Find each line below where the word "rest" occurs, and copy it.

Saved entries
=======

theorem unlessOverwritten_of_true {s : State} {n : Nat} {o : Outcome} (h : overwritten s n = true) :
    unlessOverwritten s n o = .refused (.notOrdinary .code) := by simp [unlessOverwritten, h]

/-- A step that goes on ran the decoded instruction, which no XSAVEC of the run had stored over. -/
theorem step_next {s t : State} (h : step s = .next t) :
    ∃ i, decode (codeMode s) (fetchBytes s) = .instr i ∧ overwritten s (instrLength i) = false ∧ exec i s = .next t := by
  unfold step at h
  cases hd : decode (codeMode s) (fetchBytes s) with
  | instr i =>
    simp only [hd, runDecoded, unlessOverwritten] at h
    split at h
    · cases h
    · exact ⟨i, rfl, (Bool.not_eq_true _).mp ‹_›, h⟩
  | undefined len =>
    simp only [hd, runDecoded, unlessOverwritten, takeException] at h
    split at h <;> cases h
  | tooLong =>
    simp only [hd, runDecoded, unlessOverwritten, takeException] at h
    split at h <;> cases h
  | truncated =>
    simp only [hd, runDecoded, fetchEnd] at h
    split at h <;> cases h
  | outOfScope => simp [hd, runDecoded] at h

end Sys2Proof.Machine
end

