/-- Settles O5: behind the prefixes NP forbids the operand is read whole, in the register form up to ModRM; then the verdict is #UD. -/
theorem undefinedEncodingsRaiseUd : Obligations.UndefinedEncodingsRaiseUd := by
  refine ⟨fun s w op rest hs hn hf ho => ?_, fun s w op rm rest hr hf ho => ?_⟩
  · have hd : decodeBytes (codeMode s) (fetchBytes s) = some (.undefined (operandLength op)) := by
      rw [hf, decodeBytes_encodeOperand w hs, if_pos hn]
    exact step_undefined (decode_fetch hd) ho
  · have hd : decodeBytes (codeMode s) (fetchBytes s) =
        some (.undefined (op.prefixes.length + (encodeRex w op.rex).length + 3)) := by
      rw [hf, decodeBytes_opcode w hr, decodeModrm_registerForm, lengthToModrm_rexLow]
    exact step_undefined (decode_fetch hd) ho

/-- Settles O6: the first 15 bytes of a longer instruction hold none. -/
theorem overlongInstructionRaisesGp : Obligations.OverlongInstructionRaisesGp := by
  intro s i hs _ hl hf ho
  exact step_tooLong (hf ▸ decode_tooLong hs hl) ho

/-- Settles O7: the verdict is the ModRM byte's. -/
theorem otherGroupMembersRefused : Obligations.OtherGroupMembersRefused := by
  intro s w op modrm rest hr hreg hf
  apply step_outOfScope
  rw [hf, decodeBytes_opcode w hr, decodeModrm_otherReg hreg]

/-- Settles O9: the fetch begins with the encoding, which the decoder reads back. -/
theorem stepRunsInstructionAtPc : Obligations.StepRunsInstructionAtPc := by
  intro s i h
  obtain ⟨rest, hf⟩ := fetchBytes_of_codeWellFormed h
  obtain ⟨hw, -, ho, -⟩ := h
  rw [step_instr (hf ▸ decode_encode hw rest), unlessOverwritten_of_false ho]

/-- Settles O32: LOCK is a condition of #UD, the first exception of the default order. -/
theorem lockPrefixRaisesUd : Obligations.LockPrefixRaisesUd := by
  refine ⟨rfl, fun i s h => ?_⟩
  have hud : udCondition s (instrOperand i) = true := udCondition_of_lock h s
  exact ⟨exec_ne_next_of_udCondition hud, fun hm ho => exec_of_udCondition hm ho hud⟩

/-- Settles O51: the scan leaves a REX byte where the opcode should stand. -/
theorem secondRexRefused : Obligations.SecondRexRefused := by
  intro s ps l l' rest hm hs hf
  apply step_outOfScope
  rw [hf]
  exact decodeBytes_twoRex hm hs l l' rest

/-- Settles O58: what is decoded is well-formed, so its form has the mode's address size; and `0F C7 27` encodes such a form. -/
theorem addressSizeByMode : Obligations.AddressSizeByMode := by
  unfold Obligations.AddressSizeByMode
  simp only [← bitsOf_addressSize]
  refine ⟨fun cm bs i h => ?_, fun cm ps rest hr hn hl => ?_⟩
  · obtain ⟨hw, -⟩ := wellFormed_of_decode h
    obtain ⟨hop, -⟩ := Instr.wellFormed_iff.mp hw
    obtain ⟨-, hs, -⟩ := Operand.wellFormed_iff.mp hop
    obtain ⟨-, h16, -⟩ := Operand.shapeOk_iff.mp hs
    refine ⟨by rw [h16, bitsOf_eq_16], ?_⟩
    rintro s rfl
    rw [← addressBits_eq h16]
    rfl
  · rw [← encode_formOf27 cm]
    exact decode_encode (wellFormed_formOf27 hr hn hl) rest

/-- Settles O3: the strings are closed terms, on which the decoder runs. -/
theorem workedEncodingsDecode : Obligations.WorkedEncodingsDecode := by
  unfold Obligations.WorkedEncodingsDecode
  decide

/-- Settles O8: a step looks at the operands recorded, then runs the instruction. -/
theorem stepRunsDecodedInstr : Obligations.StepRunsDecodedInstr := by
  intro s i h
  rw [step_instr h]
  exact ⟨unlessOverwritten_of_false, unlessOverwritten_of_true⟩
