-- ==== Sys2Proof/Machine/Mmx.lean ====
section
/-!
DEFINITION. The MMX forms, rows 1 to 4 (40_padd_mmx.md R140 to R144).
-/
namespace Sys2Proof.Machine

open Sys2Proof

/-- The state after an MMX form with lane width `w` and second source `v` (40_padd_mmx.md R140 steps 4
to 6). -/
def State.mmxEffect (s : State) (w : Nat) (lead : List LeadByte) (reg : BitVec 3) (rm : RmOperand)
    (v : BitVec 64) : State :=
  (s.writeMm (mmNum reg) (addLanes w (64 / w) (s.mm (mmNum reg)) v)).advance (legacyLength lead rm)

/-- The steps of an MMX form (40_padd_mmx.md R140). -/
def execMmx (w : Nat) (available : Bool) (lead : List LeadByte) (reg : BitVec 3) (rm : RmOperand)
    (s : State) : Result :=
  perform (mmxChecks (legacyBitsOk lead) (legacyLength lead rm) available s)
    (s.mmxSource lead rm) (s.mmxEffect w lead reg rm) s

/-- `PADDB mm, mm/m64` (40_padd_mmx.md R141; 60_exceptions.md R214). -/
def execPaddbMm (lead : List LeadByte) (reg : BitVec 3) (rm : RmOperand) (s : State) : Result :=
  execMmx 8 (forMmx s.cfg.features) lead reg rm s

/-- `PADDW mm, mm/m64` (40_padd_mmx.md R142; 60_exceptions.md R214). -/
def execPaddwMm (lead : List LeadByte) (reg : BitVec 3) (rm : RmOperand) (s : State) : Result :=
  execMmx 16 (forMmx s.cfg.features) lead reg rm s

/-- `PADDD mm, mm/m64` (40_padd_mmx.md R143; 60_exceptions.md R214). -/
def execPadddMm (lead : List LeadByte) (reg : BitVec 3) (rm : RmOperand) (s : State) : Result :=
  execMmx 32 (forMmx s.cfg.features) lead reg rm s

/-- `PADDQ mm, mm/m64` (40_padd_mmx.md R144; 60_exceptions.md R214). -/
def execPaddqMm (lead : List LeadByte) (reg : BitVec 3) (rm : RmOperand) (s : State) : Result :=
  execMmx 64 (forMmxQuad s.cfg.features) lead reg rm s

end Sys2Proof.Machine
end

=======

ANSWER BOX:
  refine ⟨fun s w op rest hs hn hf ho => ?_, fun s w op rm rest hr hf ho => ?_⟩
  intro s w op modrm rest hr hreg hf
  obtain ⟨rest, hf⟩ := fetchBytes_of_codeWellFormed h
  rw [step_instr (hf ▸ decode_encode hw rest), unlessOverwritten_of_false ho]
  intro s ps l l' rest hm hs hf
  exact decodeBytes_twoRex hm hs l l' rest
  refine ⟨fun cm bs i h => ?_, fun cm ps rest hr hn hl => ?_⟩
    exact decode_encode (wellFormed_formOf27 hr hn hl) rest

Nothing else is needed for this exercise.